式中，$\omega_{i}$是第$i$个单高斯分布的系数，$\boldsymbol{\mu}^{(i)}$和$\boldsymbol{\sigma}^{(i)^{2}}$代表第$i$个单高斯分布的均值和方差。式(1)中等号右侧的第1项是混合高斯分布近似后验与先验之间的KL散度，目前尚无高效的算法可以获得它的解析解。为此，Hershey和Olsen(2007)提出了一种近似解法，采用变分推断获得KL散度的上界。于是最小化KL散度转换为最小化其近似上界，该算法简述如下：

设数据$\boldsymbol{x}$的混合高斯分布$f(\boldsymbol{x})$和$g(\boldsymbol{x})$分别可表示为

$ f(\boldsymbol{x})=\sum\limits_{i=1}^{M} \alpha_{i} N\left(\boldsymbol{x} ; \overline{\boldsymbol{\mu}}^{(i)}, \overline{\boldsymbol{\sigma}}^{(i)^{2}} \boldsymbol{I} \right) $

(6)

$ g(\boldsymbol{x})=\sum\limits_{i=1}^{M} \beta_{i} N\left(\boldsymbol{x} ; \boldsymbol{\mu}^{\prime(i)}, \boldsymbol{\sigma}^{(i)^{2}} \boldsymbol{I}\right) $

(7)

式中，$\alpha_{i}$和$\beta_{i}$分别是$f(\boldsymbol{x})$和$g(\boldsymbol{x})$的第$i$个单高斯分布的系数，$\sum\limits_{i=1}^{M} \alpha_{i}=1, \sum\limits_{i=1}^{M} \beta_{i}=1, \bar{\mu}^{(i)}$和$\bar{\sigma}^{(i)^{2}}$分别是$f(\boldsymbol{x})$ 中第$i$个单高斯分布的均值和方差，$\boldsymbol{\mu}^{\prime(i)}$和$\boldsymbol{\sigma}^{\prime(i)^{2}}$分别是$g(\boldsymbol{x})$中第$i$个单高斯分布的均值和方差。

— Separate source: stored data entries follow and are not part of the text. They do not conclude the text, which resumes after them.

/-- The values R230 gives `State.reset`. -/
def Obligations.ResetStateValues : Prop :=
  State.reset.phase = .running ∧ State.reset.readSelector = 0#1 ∧ State.reset.writeSelector = 0#1 ∧
  (∀ a : Addr, State.reset.ramByte a = 0x00#8) ∧
  (∀ k : Position, State.reset.chain.dev k = .idle) ∧
  intLine State.reset = false ∧ presenter State.reset = none ∧ State.reset.events = [.cpuReset]

/-- `State.reset` is what POWERON leaves of a block with its parameters, whatever the fields R41 gives no
value held (that it stands after POWERON is the model's reading, assumption log 3). -/
def Obligations.PowerOnLeavesResetState : Prop :=
  ∀ s : State, s.phase = .unconfigured → s.cfg = State.reset.cfg → s.events = [] → s.inbox = [] →
    s.draws = State.reset.draws → exec .poweron s = .next State.reset

/-- R173: a second RESET leaves the state the first left, but for one more `cpu_reset` in the history. -/
def Obligations.ResetIsIdempotent : Prop :=
  ∀ s : State, s.phase = .running →
    ∃ t, exec .reset s = .next t ∧ exec .reset t = .next { t with events := t.events ++ [.cpuReset] }

/-- R174 and R238: RESET keeps every byte of RAM, ends every service and drops `int_line`. -/
def Obligations.ResetKeepsRamEndsServices : Prop :=
  ∀ s : State, s.phase = .running → ∃ t, exec .reset s = .next t ∧
    (∀ a : Addr, t.ramByte a = s.ramByte a) ∧ (∀ k : Position, t.chain.dev k = .idle) ∧
    intLine t = false ∧ presenter t = none

/-- R56 and R231: after RESET and after POWERON `BOOT_VECTOR` lies in the overlay window and the fetch at it
returns the ROM byte there, whatever window address it is. -/
def Obligations.BootFetchReadsRom : Prop :=
  ∀ (s t : State) (i : Instr), i = .reset ∨ i = .poweron → exec i s = .next t →
    t.cfg.bootVector.addr ≤ 0x07FF#16 ∧
    ∃ v, t.rom.bytes[t.cfg.bootVector.addr.toNat]? = some v ∧
      exec t.bootFetch t = .next { t with events := t.events ++ [.rdata v] }

/-- R231: from a reset block on, every window read returns ROM bytes along any run in which no word turns
the overlay off. -/
def Obligations.OverlayStaysOnUntilTurnedOff : Prop :=
  ∀ (n : Nat) (s t : State) (a : Addr),
    s.phase = .running → s.readSelector = 0#1 → runSteps n s = .next t →
    (∀ w ∈ s.inbox.take n, isWordOf turnsOverlayOff w = false) → a ≤ 0x07FF#16 →
    ∃ v, s.rom.bytes[a.toNat]? = some v ∧
      exec (.mrd a) t = .next { t with events := t.events ++ [.rdata v] } ∧
      exec (.mfetch a) t = .next { t with events := t.events ++ [.rdata v] }

/-- R41: what the fields without a value hold before POWERON makes no difference to the state after. -/
def Obligations.PowerOnReadsNoUnsetField : Prop :=
  ∀ s s' t : State, s.phase = .unconfigured → s'.phase = .unconfigured → s.cfg = s'.cfg →
    s.events = s'.events → s.inbox = s'.inbox → s.draws = s'.draws →
    exec .poweron s = .next t → exec .poweron s' = .next t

于是，$f(\boldsymbol{x})$和$g(\boldsymbol{x})$之间的KL散度上界可以表示为

$ \begin{gathered} D_{\mathrm{KL}}(f(\boldsymbol{x}) \| g(\boldsymbol{x})) \leqslant \sum\limits_{i=1}^{M} \alpha_{i}\left(\log \left(\alpha_{i} / \beta_{i}\right)+\right. \\ \left.D_{\mathrm{KL}}\left(f_{i}(\boldsymbol{x}) \| g_{i}(\boldsymbol{x})\right)\right) \end{gathered} $

(8)

式中，$f_{i}(\boldsymbol{x})$和$g_{i}(\boldsymbol{x})$分别代表$f(\boldsymbol{x})$和$g(\boldsymbol{x})$中等号右侧第$i$个单高斯分布。

因此，式(1)中等号右侧第1项可以表示为

$ \begin{gathered} -D_{\mathrm{KL}}\left[\sum\limits_{i=1}^{M} \omega_{i} N\left(\boldsymbol{z}^{(i)} ; \boldsymbol{\mu}^{(i)}, \boldsymbol{\sigma}^{(i)^{2}} \boldsymbol{I}\right)\right. \\ \left.\| \sum\limits_{i=1}^{M} \pi_{i} N\left(\boldsymbol{z}^{(i)} ; \tilde{\boldsymbol{\mu}}^{(i)}, \tilde{\boldsymbol{\sigma}}^{(i)^{2}} \boldsymbol{I}\right)\right] \geqslant \\ -\sum\limits_{i=1}^{M} \omega_{i}\left(\log \frac{\omega_{i}}{\pi_{i}}+D_{\mathrm{KL}}\left(N\left(\boldsymbol{z}^{(i)} ; \boldsymbol{\mu}^{(i)}, \boldsymbol{\sigma}^{(i)^{2}} \boldsymbol{I}\right) \|\right.\right. \\ \left.\left.N\left(\boldsymbol{z}^{(i)} ; \tilde{\boldsymbol{\mu}}^{(i)}, \tilde{\boldsymbol{\sigma}}^{(i)^{2}} \boldsymbol{I}\right)\right)\right)=-\sum\limits_{i=1}^{M} \omega_{i}\left(\log \frac{\omega_{i}}{\pi_{i}}+\right. \\ \left.\sum\limits_{j=1}^{J} \frac{1}{2}\left(\log \frac{\tilde{\boldsymbol{\sigma}}_{j}^{(i)^{2}}}{\sigma_{j}^{(i)^{2}}}+\frac{\left(\mu_{j}^{(i)}-\tilde{\mu}_{j}^{(i)}\right)^{2}+\sigma_{j}^{(i)^{2}}}{\tilde{\sigma}_{j}^{(i)^{2}}}-1\right)\right) \end{gathered} $

(9)

式中，$\tilde{\mu}_{j}^{(i)}$表示$\tilde{\boldsymbol{\mu}}^{(i)}$的第$j$个元素，$\tilde{\boldsymbol{\sigma}}_{j}^{(i)^{2}}$表示$\tilde{\boldsymbol{\sigma}}^{(i)^{2}}$的第$j$个元素，$\tilde{\boldsymbol{\mu}}^{(i)}$和$\tilde{\boldsymbol{\sigma}}^{(i)^{2}}$ 的维数。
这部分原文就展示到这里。